Insitekaltim, Samarinda – Pemerintah Kota Samarinda menegaskan mulai tahun 2026 tidak akan ada lagi zona tambang dalam rencana tata ruang wilayah (RTRW) kota.
Wali Kota Samarinda Andi Harun menyampaikan kebijakan ini telah tercantum dalam dokumen resmi tata ruang dan tidak memerlukan persiapan tambahan dari pemerintah kota.
“Tidak perlu ada persiapan apa-apa karena RTRW kita menyatakan sejak 2026 itu tidak ada lagi dalam peta zona ruang kita di Samarinda yang ada wilayah tambangnya,” tegas Andi Harun usai mengikuti Gerakan Ketinting di Sungai Karang Mumus pada Sabtu, 31 Mei 2025.

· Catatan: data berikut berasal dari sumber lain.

/-! ## Part.tellWall -/

@[simp] theorem Part.tellWall_powered (p : Part) : p.tellWall.powered = p.powered := rfl
@[simp] theorem Part.tellWall_elapsed (p : Part) : p.tellWall.elapsed = p.elapsed := rfl
@[simp] theorem Part.tellWall_free (p : Part) : p.tellWall.free = p.free := rfl
@[simp] theorem Part.tellWall_time (p : Part) : p.tellWall.time = p.time := rfl
@[simp] theorem Part.tellWall_table (p : Part) : p.tellWall.table = p.table := rfl
@[simp] theorem Part.tellWall_own (p : Part) : p.tellWall.own = p.own := rfl
@[simp] theorem Part.tellWall_notices (p : Part) : p.tellWall.notices = p.notices := rfl
@[simp] theorem Part.tellWall_image (p : Part) : p.tellWall.image = p.image := rfl
@[simp] theorem Part.tellWall_chain (p : Part) : p.tellWall.chain = p.chain := rfl
@[simp] theorem Part.tellWall_cues (p : Part) : p.tellWall.cues = p.cues := rfl
@[simp] theorem Part.tellWall_clocks (p : Part) : p.tellWall.clocks = p.clocks := rfl
@[simp] theorem Part.tellWall_inputs (p : Part) : p.tellWall.inputs = p.inputs := rfl
@[simp] theorem Part.tellWall_store (p : Part) : p.tellWall.store = p.store := rfl
@[simp] theorem Part.tellWall_info (p : Part) : p.tellWall.info = p.info := rfl
@[simp] theorem Part.tellWall_ctl (p : Part) : p.tellWall.ctl = p.ctl := rfl
@[simp] theorem Part.tellWall_feed (p : Part) : p.tellWall.feed = p.feed := rfl
@[simp] theorem Part.tellWall_resetDue (p : Part) : p.tellWall.resetDue = p.resetDue := rfl
@[simp] theorem Part.tellWall_ev (p : Part) : p.tellWall.ev = { p.ev with wallTold := true } := rfl

/-! ## Part.begin -/

@[simp] theorem Part.begin_powered (p : Part) : p.begin.powered = p.powered := rfl
@[simp] theorem Part.begin_elapsed (p : Part) : p.begin.elapsed = p.elapsed := rfl
@[simp] theorem Part.begin_free (p : Part) : p.begin.free = p.free := rfl
@[simp] theorem Part.begin_time (p : Part) : p.begin.time = p.time := rfl
@[simp] theorem Part.begin_table (p : Part) : p.begin.table = p.table := rfl
@[simp] theorem Part.begin_own (p : Part) : p.begin.own = p.own := rfl
@[simp] theorem Part.begin_notices (p : Part) : p.begin.notices = p.notices := rfl
@[simp] theorem Part.begin_image (p : Part) : p.begin.image = p.image := rfl
@[simp] theorem Part.begin_chain (p : Part) : p.begin.chain = p.chain := rfl
@[simp] theorem Part.begin_cues (p : Part) : p.begin.cues = p.cues := rfl
@[simp] theorem Part.begin_clocks (p : Part) : p.begin.clocks = p.clocks := rfl
@[simp] theorem Part.begin_inputs (p : Part) : p.begin.inputs = p.inputs := rfl
@[simp] theorem Part.begin_store (p : Part) : p.begin.store = p.store := rfl
@[simp] theorem Part.begin_info (p : Part) : p.begin.info = p.info := rfl
@[simp] theorem Part.begin_ctl (p : Part) : p.begin.ctl = p.ctl := rfl
@[simp] theorem Part.begin_feed (p : Part) : p.begin.feed = p.feed := rfl
@[simp] theorem Part.begin_resetDue (p : Part) : p.begin.resetDue = p.resetDue := rfl
@[simp] theorem Part.begin_ev (p : Part) : p.begin.ev = { noEvent with arrivalMark := p.cues.nextArrival } := rfl

/-! ## Part.advanceTo -/

@[simp] theorem Part.advanceTo_powered (p : Part) (t : Nat) : (p.advanceTo t).powered = p.powered := rfl
@[simp] theorem Part.advanceTo_elapsed (p : Part) (t : Nat) : (p.advanceTo t).elapsed = max p.elapsed t := rfl
@[simp] theorem Part.advanceTo_free (p : Part) (t : Nat) : (p.advanceTo t).free = p.free := rfl
@[simp] theorem Part.advanceTo_table (p : Part) (t : Nat) : (p.advanceTo t).table = p.table := rfl
@[simp] theorem Part.advanceTo_own (p : Part) (t : Nat) : (p.advanceTo t).own = p.own := rfl
@[simp] theorem Part.advanceTo_notices (p : Part) (t : Nat) : (p.advanceTo t).notices = p.notices := rfl
@[simp] theorem Part.advanceTo_image (p : Part) (t : Nat) : (p.advanceTo t).image = p.image := rfl
@[simp] theorem Part.advanceTo_chain (p : Part) (t : Nat) : (p.advanceTo t).chain = p.chain := rfl
@[simp] theorem Part.advanceTo_cues (p : Part) (t : Nat) : (p.advanceTo t).cues = p.cues := rfl
@[simp] theorem Part.advanceTo_clocks (p : Part) (t : Nat) : (p.advanceTo t).clocks = p.clocks := rfl
@[simp] theorem Part.advanceTo_inputs (p : Part) (t : Nat) : (p.advanceTo t).inputs = p.inputs := rfl
@[simp] theorem Part.advanceTo_store (p : Part) (t : Nat) : (p.advanceTo t).store = p.store := rfl
@[simp] theorem Part.advanceTo_info (p : Part) (t : Nat) :
    (p.advanceTo t).info = p.info.carry (p.summary .information) p.elapsed (max p.elapsed t) := rfl
@[simp] theorem Part.advanceTo_ctl (p : Part) (t : Nat) :
    (p.advanceTo t).ctl = p.ctl.carry (p.summary .control) p.elapsed (max p.elapsed t) := rfl
@[simp] theorem Part.advanceTo_feed (p : Part) (t : Nat) : (p.advanceTo t).feed = p.feed := rfl
@[simp] theorem Part.advanceTo_resetDue (p : Part) (t : Nat) : (p.advanceTo t).resetDue = p.resetDue := rfl
@[simp] theorem Part.advanceTo_ev (p : Part) (t : Nat) : (p.advanceTo t).ev = p.ev := rfl

/-! ## Part.show -/

@[simp] theorem Part.show_powered (p : Part) (id page : Nat) : (p.show id page).powered = p.powered := rfl
@[simp] theorem Part.show_elapsed (p : Part) (id page : Nat) : (p.show id page).elapsed = p.elapsed := rfl
@[simp] theorem Part.show_free (p : Part) (id page : Nat) : (p.show id page).free = p.free := rfl
@[simp] theorem Part.show_time (p : Part) (id page : Nat) : (p.show id page).time = p.time := rfl
@[simp] theorem Part.show_table (p : Part) (id page : Nat) : (p.show id page).table = p.table := rfl
@[simp] theorem Part.show_own (p : Part) (id page : Nat) : (p.show id page).own = p.own := rfl
@[simp] theorem Part.show_image (p : Part) (id page : Nat) : (p.show id page).image = p.image := rfl
@[simp] theorem Part.show_chain (p : Part) (id page : Nat) : (p.show id page).chain = p.chain := rfl
@[simp] theorem Part.show_cues (p : Part) (id page : Nat) : (p.show id page).cues = p.cues := rfl
@[simp] theorem Part.show_clocks (p : Part) (id page : Nat) : (p.show id page).clocks = p.clocks := rfl
@[simp] theorem Part.show_inputs (p : Part) (id page : Nat) : (p.show id page).inputs = p.inputs := rfl
@[simp] theorem Part.show_store (p : Part) (id page : Nat) : (p.show id page).store = p.store := rfl
@[simp] theorem Part.show_info (p : Part) (id page : Nat) : (p.show id page).info = p.info := rfl
@[simp] theorem Part.show_ctl (p : Part) (id page : Nat) : (p.show id page).ctl = p.ctl := rfl
@[simp] theorem Part.show_feed (p : Part) (id page : Nat) : (p.show id page).feed = p.feed := rfl
@[simp] theorem Part.show_resetDue (p : Part) (id page : Nat) : (p.show id page).resetDue = p.resetDue := rfl
@[simp] theorem Part.show_ev (p : Part) (id page : Nat) : (p.show id page).ev = p.ev := rfl

/-! ## Part.modPort -/

@[simp] theorem Part.modPort_powered (p : Part) (l : Link) (f : Port → Port) : (p.modPort l f).powered = p.powered := by
  cases l <;> rfl
@[simp] theorem Part.modPort_elapsed (p : Part) (l : Link) (f : Port → Port) : (p.modPort l f).elapsed = p.elapsed := by
  cases l <;> rfl
@[simp] theorem Part.modPort_free (p : Part) (l : Link) (f : Port → Port) : (p.modPort l f).free = p.free := by
  cases l <;> rfl
@[simp] theorem Part.modPort_time (p : Part) (l : Link) (f : Port → Port) : (p.modPort l f).time = p.time := by
  cases l <;> rfl
@[simp] theorem Part.modPort_table (p : Part) (l : Link) (f : Port → Port) : (p.modPort l f).table = p.table := by
  cases l <;> rfl
@[simp] theorem Part.modPort_own (p : Part) (l : Link) (f : Port → Port) : (p.modPort l f).own = p.own := by
  cases l <;> rfl
@[simp] theorem Part.modPort_notices (p : Part) (l : Link) (f : Port → Port) : (p.modPort l f).notices = p.notices := by
  cases l <;> rfl
@[simp] theorem Part.modPort_image (p : Part) (l : Link) (f : Port → Port) : (p.modPort l f).image = p.image := by
  cases l <;> rfl
@[simp] theorem Part.modPort_chain (p : Part) (l : Link) (f : Port → Port) : (p.modPort l f).chain = p.chain := by
  cases l <;> rfl
@[simp] theorem Part.modPort_cues (p : Part) (l : Link) (f : Port → Port) : (p.modPort l f).cues = p.cues := by
  cases l <;> rfl
@[simp] theorem Part.modPort_clocks (p : Part) (l : Link) (f : Port → Port) : (p.modPort l f).clocks = p.clocks := by
  cases l <;> rfl
@[simp] theorem Part.modPort_inputs (p : Part) (l : Link) (f : Port → Port) : (p.modPort l f).inputs = p.inputs := by
  cases l <;> rfl
@[simp] theorem Part.modPort_store (p : Part) (l : Link) (f : Port → Port) : (p.modPort l f).store = p.store := by
  cases l <;> rfl
@[simp] theorem Part.modPort_feed (p : Part) (l : Link) (f : Port → Port) : (p.modPort l f).feed = p.feed := by
  cases l <;> rfl
@[simp] theorem Part.modPort_resetDue (p : Part) (l : Link) (f : Port → Port) : (p.modPort l f).resetDue = p.resetDue := by
  cases l <;> rfl
@[simp] theorem Part.modPort_ev (p : Part) (l : Link) (f : Port → Port) : (p.modPort l f).ev = p.ev := by
  cases l <;> rfl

Meskipun Samarinda sudah menyatakan sikap, Andi menyentil bahwa kewenangan penerbitan izin tambang masih sepenuhnya berada di luar lingkup pemerintah kota. Izin pertambangan mineral dan batu bara dikeluarkan oleh pemerintah pusat, sementara rekomendasi galian C berada di tangan pemerintah provinsi.

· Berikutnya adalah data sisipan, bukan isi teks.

-- ==== Sys2Proof/Laws/Frames.lean ====
section
/-! SUPPORT. What each shared operation leaves alone. A mask blanks the fields an operation may write; an operation keeps the
part under its mask, and with it every field the mask does not blank (Part.beyondPorts_time and the like are by `rfl`). -/

namespace Sys2Proof.Machine

/-- The part with its two ports blanked. -/
def Part.beyondPorts (p : Part) : Part := { p with info := resetPort 0 0, ctl := resetPort 0 0 }

/-- The part with the Notice List and the event's marks blanked. -/
def Part.beyondNotices (p : Part) : Part := { p with notices := resetNotices, ev := noEvent }

/-- The part with the Cue Scheduler and the ports blanked. -/
def Part.beyondCues (p : Part) : Part := { p with cues := Part.reset.cues, info := resetPort 0 0, ctl := resetPort 0 0 }

/-- The part with everything blanked that an event of the Departure Table may write: the table, the notices, the image, the cues,
the ports, the event's marks. -/
def Part.beyondTable (p : Part) : Part :=
  { p with table := resetTable, notices := resetNotices, image := Part.reset.image, cues := Part.reset.cues,
           info := resetPort 0 0, ctl := resetPort 0 0, ev := noEvent }

/-- The part with the clock lines, the store and the ports blanked. -/
def Part.beyondClocks (p : Part) : Part :=
  { p with clocks := Part.reset.clocks, store := Part.reset.store, info := resetPort 0 0, ctl := resetPort 0 0 }

/-- The part with the chain and the ports blanked. -/
def Part.beyondChain (p : Part) : Part := { p with chain := Part.reset.chain, info := resetPort 0 0, ctl := resetPort 0 0 }

theorem Part.beyondCues_of_ports {p q : Part} (h : q.beyondPorts = p.beyondPorts) : q.beyondCues = p.beyondCues := by
  have e : q.beyondPorts.beyondCues = p.beyondPorts.beyondCues := congrArg _ h
  exact e

theorem Part.beyondTable_of_ports {p q : Part} (h : q.beyondPorts = p.beyondPorts) : q.beyondTable = p.beyondTable := by
  have e : q.beyondPorts.beyondTable = p.beyondPorts.beyondTable := congrArg _ h
  exact e

theorem Part.beyondClocks_of_ports {p q : Part} (h : q.beyondPorts = p.beyondPorts) : q.beyondClocks = p.beyondClocks := by
  have e : q.beyondPorts.beyondClocks = p.beyondPorts.beyondClocks := congrArg _ h
  exact e

theorem Part.beyondChain_of_ports {p q : Part} (h : q.beyondPorts = p.beyondPorts) : q.beyondChain = p.beyondChain := by
  have e : q.beyondPorts.beyondChain = p.beyondPorts.beyondChain := congrArg _ h
  exact e

theorem Part.beyondTable_of_notices {p q : Part} (h : q.beyondNotices = p.beyondNotices) : q.beyondTable = p.beyondTable := by
  have e : q.beyondNotices.beyondTable = p.beyondNotices.beyondTable := congrArg _ h
  exact e

theorem Part.beyondTable_of_cues {p q : Part} (h : q.beyondCues = p.beyondCues) : q.beyondTable = p.beyondTable := by
  have e : q.beyondCues.beyondTable = p.beyondCues.beyondTable := congrArg _ h
  exact e

/-! ## Ports -/

@[simp] theorem Part.modPort_beyondPorts (p : Part) (l : Link) (f : Port → Port) :
    (p.modPort l f).beyondPorts = p.beyondPorts := by
  cases l <;> rfl

@[simp] theorem Part.latch_beyondPorts (p : Part) (k : EventKind) (x : BitVec 16) :
    (p.latch k x).beyondPorts = p.beyondPorts := rfl

@[simp] theorem Part.latchNat_beyondPorts (p : Part) (k : EventKind) (n : Nat) :
    (p.latchNat k n).beyondPorts = p.beyondPorts := rfl

@[simp] theorem Part.send_beyondPorts (p : Part) (l : Link) (f : OutFrame) : (p.send l f).beyondPorts = p.beyondPorts := by
  simp [Part.send]

@[simp] theorem Part.compose_beyondPorts (p : Part) (l : Link) (k t : Byte) (r : Result) (b : List Byte) :
    (p.compose l k t r b).beyondPorts = p.beyondPorts := by
  simp [Part.compose]

@[simp] theorem Part.answer_beyondPorts (p : Part) (l : Link) (k t : Byte) (r : Result) (b : List Byte) :
    (p.answer l k t r b).beyondPorts = p.beyondPorts := by
  simp [Part.answer]

@[simp] theorem Part.receive_beyondPorts (p : Part) (l : Link) (f : RequestFrame) :
    (p.receive l f).beyondPorts = p.beyondPorts := by
  unfold Part.receive
  split <;> simp

@[simp] theorem Part.freePlace_beyondPorts (p : Part) (l : Link) : (p.freePlace l).beyondPorts = p.beyondPorts := by
  simp [Part.freePlace]

@[simp] theorem Part.frameErrorOn_beyondPorts (p : Part) (l : Link) (b : Bool) :
    (p.frameErrorOn l b).beyondPorts = p.beyondPorts := by
  simp [Part.frameErrorOn]

@[simp] theorem Part.answerWaiting_beyondPorts (p : Part) (l : Link) (k t : Byte) (r : Result) (b : List Byte) :
    (p.answerWaiting l k t r b).beyondPorts = p.beyondPorts := by
  simp [Part.answerWaiting]

/-! ## Notices -/

@[simp] theorem Part.tellWall_beyondNotices (p : Part) : p.tellWall.beyondNotices = p.beyondNotices := rfl

@[simp] theorem Part.begin_beyondNotices (p : Part) : p.begin.beyondNotices = p.beyondNotices := rfl

@[simp] theorem Part.show_beyondNotices (p : Part) (id page : Nat) : (p.show id page).beyondNotices = p.beyondNotices := rfl

@[simp] theorem Part.rotateFrom_beyondNotices (p : Part) (n : Notice) :
    (p.rotateFrom n).beyondNotices = p.beyondNotices := by
  unfold Part.rotateFrom
  split <;> rfl

@[simp] theorem Part.dropNotice_beyondNotices (p : Part) (n : Notice) :
    (p.dropNotice n).beyondNotices = p.beyondNotices := by
  simp only [Part.dropNotice]
  split
  · split
    · simp only [Part.tellWall_beyondNotices, Part.rotateFrom_beyondNotices]
      rfl
    · rfl
  · rfl

@[simp] theorem Part.createNotice_beyondNotices (p : Part) (k : NoticeKind) (pr : Nat) (sv : Option Nat) (t : Text)
    (e : Option Nat) (o : NoticeOrigin) : (p.createNotice k pr sv t e o).1.beyondNotices = p.beyondNotices := by
  simp only [Part.createNotice]
  split <;> rfl

theorem Part.noticeRoom_beyondNotices (p q : Part) (pr : Nat) (h : p.noticeRoom pr = some q) :
    q.beyondNotices = p.beyondNotices := by
  unfold Part.noticeRoom at h
  split at h
  · cases h
    rfl
  · obtain ⟨n, _, rfl⟩ := Option.map_eq_some_iff.mp h
    simp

“Yang terbitkan izin bukan kita, yang kasih rekomendasi juga bukan kita. Rekomendasi di provinsi dan izin di pusat untuk minerba. Untuk golongan galian C, itu di provinsi,” jelasnya.
Ia berharap agar pemerintah provinsi dan pusat lebih selektif dalam memberikan izin tambang. Menurutnya, izin yang tidak mempertimbangkan keseimbangan lingkungan berisiko memperburuk kondisi ekosistem dan memicu bencana seperti banjir.

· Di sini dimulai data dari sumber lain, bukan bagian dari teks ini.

-- ==== Sys2Proof/Laws/Fields.lean ====
section
/-! SUPPORT. The fields each shared operation leaves alone, one lemma per field, read off the frame lemmas. -/

namespace Sys2Proof.Machine

/-! ## What a mask leaves -/

theorem Part.powered_of_table {p q : Part} (h : q.beyondTable = p.beyondTable) : q.powered = p.powered := by
  have e : q.beyondTable.powered = p.beyondTable.powered := congrArg _ h
  exact e

theorem Part.elapsed_of_table {p q : Part} (h : q.beyondTable = p.beyondTable) : q.elapsed = p.elapsed := by
  have e : q.beyondTable.elapsed = p.beyondTable.elapsed := congrArg _ h
  exact e

theorem Part.free_of_table {p q : Part} (h : q.beyondTable = p.beyondTable) : q.free = p.free := by
  have e : q.beyondTable.free = p.beyondTable.free := congrArg _ h
  exact e

theorem Part.time_of_table {p q : Part} (h : q.beyondTable = p.beyondTable) : q.time = p.time := by
  have e : q.beyondTable.time = p.beyondTable.time := congrArg _ h
  exact e

theorem Part.own_of_table {p q : Part} (h : q.beyondTable = p.beyondTable) : q.own = p.own := by
  have e : q.beyondTable.own = p.beyondTable.own := congrArg _ h
  exact e

theorem Part.chain_of_table {p q : Part} (h : q.beyondTable = p.beyondTable) : q.chain = p.chain := by
  have e : q.beyondTable.chain = p.beyondTable.chain := congrArg _ h
  exact e

theorem Part.clocks_of_table {p q : Part} (h : q.beyondTable = p.beyondTable) : q.clocks = p.clocks := by
  have e : q.beyondTable.clocks = p.beyondTable.clocks := congrArg _ h
  exact e

theorem Part.inputs_of_table {p q : Part} (h : q.beyondTable = p.beyondTable) : q.inputs = p.inputs := by
  have e : q.beyondTable.inputs = p.beyondTable.inputs := congrArg _ h
  exact e

theorem Part.store_of_table {p q : Part} (h : q.beyondTable = p.beyondTable) : q.store = p.store := by
  have e : q.beyondTable.store = p.beyondTable.store := congrArg _ h
  exact e

theorem Part.feed_of_table {p q : Part} (h : q.beyondTable = p.beyondTable) : q.feed = p.feed := by
  have e : q.beyondTable.feed = p.beyondTable.feed := congrArg _ h
  exact e

theorem Part.resetDue_of_table {p q : Part} (h : q.beyondTable = p.beyondTable) : q.resetDue = p.resetDue := by
  have e : q.beyondTable.resetDue = p.beyondTable.resetDue := congrArg _ h
  exact e

theorem Part.powered_of_cues {p q : Part} (h : q.beyondCues = p.beyondCues) : q.powered = p.powered := by
  have e : q.beyondCues.powered = p.beyondCues.powered := congrArg _ h
  exact e

theorem Part.elapsed_of_cues {p q : Part} (h : q.beyondCues = p.beyondCues) : q.elapsed = p.elapsed := by
  have e : q.beyondCues.elapsed = p.beyondCues.elapsed := congrArg _ h
  exact e

theorem Part.free_of_cues {p q : Part} (h : q.beyondCues = p.beyondCues) : q.free = p.free := by
  have e : q.beyondCues.free = p.beyondCues.free := congrArg _ h
  exact e

theorem Part.time_of_cues {p q : Part} (h : q.beyondCues = p.beyondCues) : q.time = p.time := by
  have e : q.beyondCues.time = p.beyondCues.time := congrArg _ h
  exact e

theorem Part.table_of_cues {p q : Part} (h : q.beyondCues = p.beyondCues) : q.table = p.table := by
  have e : q.beyondCues.table = p.beyondCues.table := congrArg _ h
  exact e

theorem Part.own_of_cues {p q : Part} (h : q.beyondCues = p.beyondCues) : q.own = p.own := by
  have e : q.beyondCues.own = p.beyondCues.own := congrArg _ h
  exact e

theorem Part.notices_of_cues {p q : Part} (h : q.beyondCues = p.beyondCues) : q.notices = p.notices := by
  have e : q.beyondCues.notices = p.beyondCues.notices := congrArg _ h
  exact e

theorem Part.image_of_cues {p q : Part} (h : q.beyondCues = p.beyondCues) : q.image = p.image := by
  have e : q.beyondCues.image = p.beyondCues.image := congrArg _ h
  exact e

theorem Part.chain_of_cues {p q : Part} (h : q.beyondCues = p.beyondCues) : q.chain = p.chain := by
  have e : q.beyondCues.chain = p.beyondCues.chain := congrArg _ h
  exact e

theorem Part.clocks_of_cues {p q : Part} (h : q.beyondCues = p.beyondCues) : q.clocks = p.clocks := by
  have e : q.beyondCues.clocks = p.beyondCues.clocks := congrArg _ h
  exact e

theorem Part.inputs_of_cues {p q : Part} (h : q.beyondCues = p.beyondCues) : q.inputs = p.inputs := by
  have e : q.beyondCues.inputs = p.beyondCues.inputs := congrArg _ h
  exact e

theorem Part.store_of_cues {p q : Part} (h : q.beyondCues = p.beyondCues) : q.store = p.store := by
  have e : q.beyondCues.store = p.beyondCues.store := congrArg _ h
  exact e

theorem Part.feed_of_cues {p q : Part} (h : q.beyondCues = p.beyondCues) : q.feed = p.feed := by
  have e : q.beyondCues.feed = p.beyondCues.feed := congrArg _ h
  exact e

theorem Part.resetDue_of_cues {p q : Part} (h : q.beyondCues = p.beyondCues) : q.resetDue = p.resetDue := by
  have e : q.beyondCues.resetDue = p.beyondCues.resetDue := congrArg _ h
  exact e

theorem Part.ev_of_cues {p q : Part} (h : q.beyondCues = p.beyondCues) : q.ev = p.ev := by
  have e : q.beyondCues.ev = p.beyondCues.ev := congrArg _ h
  exact e

theorem Part.powered_of_notices {p q : Part} (h : q.beyondNotices = p.beyondNotices) : q.powered = p.powered := by
  have e : q.beyondNotices.powered = p.beyondNotices.powered := congrArg _ h
  exact e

“Mudah-mudahan kita sarankan selektif mempertimbangkan keseimbangan ekosistem, keseimbangan lingkungan dalam pemberian izin yang berpotensi melakukan pengupasan lahan atau menurunkan kualitas lingkungan,” tegas Andi Harun.
Ia juga mengaitkan kebijakan pertambangan dengan persoalan banjir yang kerap terjadi di Samarinda dan daerah sekitarnya. Menurutnya, banjir tidak hanya disebabkan oleh sedimentasi atau tersumbatnya saluran air, tetapi lebih dalam berkaitan dengan kepedulian terhadap lingkungan.
“Banjir itu bukan cuma persoalan sedimentasi di sungai, bukan cuma 1–2 variabel. Yang paling penting adalah bagaimana kita tidak berpura-pura terhadap lingkungan,” katanya.
Wali Kota Andi Harun mengajak semua pihak untuk jujur dan bertanggung jawab dalam menyikapi masalah lingkungan. Ia menyarankan agar pemberian rekomendasi izin benar-benar mempertimbangkan kondisi ekologi daerah.
“Ayo, kalau memang betul-betul prihatin terhadap kondisi banjir di kabupaten dan kota, tahan diri untuk memberikan rekomendasi,” ujarnya.
Andi juga mengusulkan agar persoalan banjir tidak ditangani secara terpisah oleh masing-masing daerah. Ia mendorong adanya kolaborasi lintas wilayah agar kebijakan pengelolaan lingkungan bisa terkoordinasi dan saling mendukung.
“Sudah saatnya duduk bareng lintas kabupaten dan kota. Supaya persoalan banjir ini tidak menjadi urusan autopilot masing-masing daerah, tapi jadi konstruksi kebijakan yang dirancang secara regional. Itu baru sip,” tandasnya.